Data provided:
:::::
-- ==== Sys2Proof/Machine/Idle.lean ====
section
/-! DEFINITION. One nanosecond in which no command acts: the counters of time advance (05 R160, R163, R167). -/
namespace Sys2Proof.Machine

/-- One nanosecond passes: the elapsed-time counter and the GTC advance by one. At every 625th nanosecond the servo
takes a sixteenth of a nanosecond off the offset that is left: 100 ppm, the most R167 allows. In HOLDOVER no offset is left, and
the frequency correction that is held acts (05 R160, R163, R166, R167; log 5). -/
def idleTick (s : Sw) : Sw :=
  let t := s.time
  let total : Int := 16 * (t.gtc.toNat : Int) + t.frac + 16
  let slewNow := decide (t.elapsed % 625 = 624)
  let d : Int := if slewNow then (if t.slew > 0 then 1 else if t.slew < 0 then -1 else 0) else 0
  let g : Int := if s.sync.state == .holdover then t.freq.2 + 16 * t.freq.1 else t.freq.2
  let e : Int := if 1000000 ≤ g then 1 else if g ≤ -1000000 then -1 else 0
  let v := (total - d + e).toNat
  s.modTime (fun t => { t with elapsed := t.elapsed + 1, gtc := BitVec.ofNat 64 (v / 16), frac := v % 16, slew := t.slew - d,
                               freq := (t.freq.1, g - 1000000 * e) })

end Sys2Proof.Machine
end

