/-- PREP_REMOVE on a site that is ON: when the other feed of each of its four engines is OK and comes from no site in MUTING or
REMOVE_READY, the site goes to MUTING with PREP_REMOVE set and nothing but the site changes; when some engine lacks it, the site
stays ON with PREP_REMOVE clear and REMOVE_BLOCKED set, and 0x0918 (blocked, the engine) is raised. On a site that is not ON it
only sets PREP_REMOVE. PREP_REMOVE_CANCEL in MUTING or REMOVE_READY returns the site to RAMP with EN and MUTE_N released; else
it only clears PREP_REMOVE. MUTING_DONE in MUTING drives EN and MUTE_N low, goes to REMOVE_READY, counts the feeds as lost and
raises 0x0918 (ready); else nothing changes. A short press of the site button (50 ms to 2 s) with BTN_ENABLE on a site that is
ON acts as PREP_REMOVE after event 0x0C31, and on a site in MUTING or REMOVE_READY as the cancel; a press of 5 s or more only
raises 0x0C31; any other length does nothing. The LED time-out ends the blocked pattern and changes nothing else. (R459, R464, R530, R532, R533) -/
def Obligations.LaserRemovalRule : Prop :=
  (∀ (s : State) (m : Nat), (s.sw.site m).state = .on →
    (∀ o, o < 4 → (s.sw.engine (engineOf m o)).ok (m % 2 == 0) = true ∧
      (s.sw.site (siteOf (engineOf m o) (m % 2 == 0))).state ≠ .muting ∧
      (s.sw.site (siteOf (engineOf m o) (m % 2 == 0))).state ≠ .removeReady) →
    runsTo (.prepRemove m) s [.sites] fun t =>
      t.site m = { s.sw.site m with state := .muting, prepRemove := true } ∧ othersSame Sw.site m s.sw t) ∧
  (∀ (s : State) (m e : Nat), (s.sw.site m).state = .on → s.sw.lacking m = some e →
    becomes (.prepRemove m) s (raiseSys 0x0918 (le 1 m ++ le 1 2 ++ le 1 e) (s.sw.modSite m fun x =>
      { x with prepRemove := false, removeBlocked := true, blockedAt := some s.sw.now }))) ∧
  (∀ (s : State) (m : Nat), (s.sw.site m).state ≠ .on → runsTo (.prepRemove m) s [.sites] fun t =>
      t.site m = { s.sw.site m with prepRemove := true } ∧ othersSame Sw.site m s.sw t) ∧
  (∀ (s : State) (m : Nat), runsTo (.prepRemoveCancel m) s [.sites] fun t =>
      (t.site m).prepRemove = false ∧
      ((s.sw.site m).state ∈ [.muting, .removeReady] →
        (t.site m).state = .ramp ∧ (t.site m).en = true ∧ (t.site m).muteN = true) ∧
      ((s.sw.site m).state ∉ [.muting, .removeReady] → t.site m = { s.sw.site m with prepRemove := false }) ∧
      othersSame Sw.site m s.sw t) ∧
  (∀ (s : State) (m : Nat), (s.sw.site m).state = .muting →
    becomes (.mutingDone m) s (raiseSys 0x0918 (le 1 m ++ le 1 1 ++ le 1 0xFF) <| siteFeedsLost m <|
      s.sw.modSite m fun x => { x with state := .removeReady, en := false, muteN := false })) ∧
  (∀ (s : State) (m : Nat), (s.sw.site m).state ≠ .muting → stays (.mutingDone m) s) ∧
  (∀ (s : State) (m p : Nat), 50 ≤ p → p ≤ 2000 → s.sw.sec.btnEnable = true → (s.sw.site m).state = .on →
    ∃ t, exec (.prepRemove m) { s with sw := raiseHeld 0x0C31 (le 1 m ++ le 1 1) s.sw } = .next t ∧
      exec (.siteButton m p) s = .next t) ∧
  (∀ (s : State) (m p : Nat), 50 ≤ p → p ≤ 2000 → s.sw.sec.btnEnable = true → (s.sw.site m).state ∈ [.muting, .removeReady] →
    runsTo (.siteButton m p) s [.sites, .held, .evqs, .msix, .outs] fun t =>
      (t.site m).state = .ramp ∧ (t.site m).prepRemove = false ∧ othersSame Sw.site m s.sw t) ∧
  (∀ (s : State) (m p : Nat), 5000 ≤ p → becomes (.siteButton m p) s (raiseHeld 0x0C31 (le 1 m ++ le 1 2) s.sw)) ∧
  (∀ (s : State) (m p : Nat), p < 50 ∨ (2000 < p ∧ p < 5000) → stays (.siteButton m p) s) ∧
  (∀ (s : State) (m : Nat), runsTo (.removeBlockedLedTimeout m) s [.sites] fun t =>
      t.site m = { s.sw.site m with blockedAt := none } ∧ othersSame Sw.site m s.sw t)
:::::
Your instructions: The entries above hold the needed span. Transcribe exactly the lines from the one with "let e : Int" to the one with "(∀ (s : State) (m e", both included.

Completed exercise:
  let e : Int := if 1000000 ≤ g then 1 else if g ≤ -1000000 then -1 else 0
  let v := (total - d + e).toNat
  s.modTime (fun t => { t with elapsed := t.elapsed + 1, gtc := BitVec.ofNat 64 (v / 16), frac := v % 16, slew := t.slew - d,
                               freq := (t.freq.1, g - 1000000 * e) })

end Sys2Proof.Machine
end

/-- PREP_REMOVE on a site that is ON: when the other feed of each of its four engines is OK and comes from no site in MUTING or
REMOVE_READY, the site goes to MUTING with PREP_REMOVE set and nothing but the site changes; when some engine lacks it, the site
stays ON with PREP_REMOVE clear and REMOVE_BLOCKED set, and 0x0918 (blocked, the engine) is raised. On a site that is not ON it
only sets PREP_REMOVE. PREP_REMOVE_CANCEL in MUTING or REMOVE_READY returns the site to RAMP with EN and MUTE_N released; else
it only clears PREP_REMOVE. MUTING_DONE in MUTING drives EN and MUTE_N low, goes to REMOVE_READY, counts the feeds as lost and
raises 0x0918 (ready); else nothing changes. A short press of the site button (50 ms to 2 s) with BTN_ENABLE on a site that is
ON acts as PREP_REMOVE after event 0x0C31, and on a site in MUTING or REMOVE_READY as the cancel; a press of 5 s or more only
raises 0x0C31; any other length does nothing. The LED time-out ends the blocked pattern and changes nothing else. (R459, R464, R530, R532, R533) -/
def Obligations.LaserRemovalRule : Prop :=
  (∀ (s : State) (m : Nat), (s.sw.site m).state = .on →
    (∀ o, o < 4 → (s.sw.engine (engineOf m o)).ok (m % 2 == 0) = true ∧
      (s.sw.site (siteOf (engineOf m o) (m % 2 == 0))).state ≠ .muting ∧
      (s.sw.site (siteOf (engineOf m o) (m % 2 == 0))).state ≠ .removeReady) →
    runsTo (.prepRemove m) s [.sites] fun t =>
      t.site m = { s.sw.site m with state := .muting, prepRemove := true } ∧ othersSame Sw.site m s.sw t) ∧
  (∀ (s : State) (m e : Nat), (s.sw.site m).state = .on → s.sw.lacking m = some e →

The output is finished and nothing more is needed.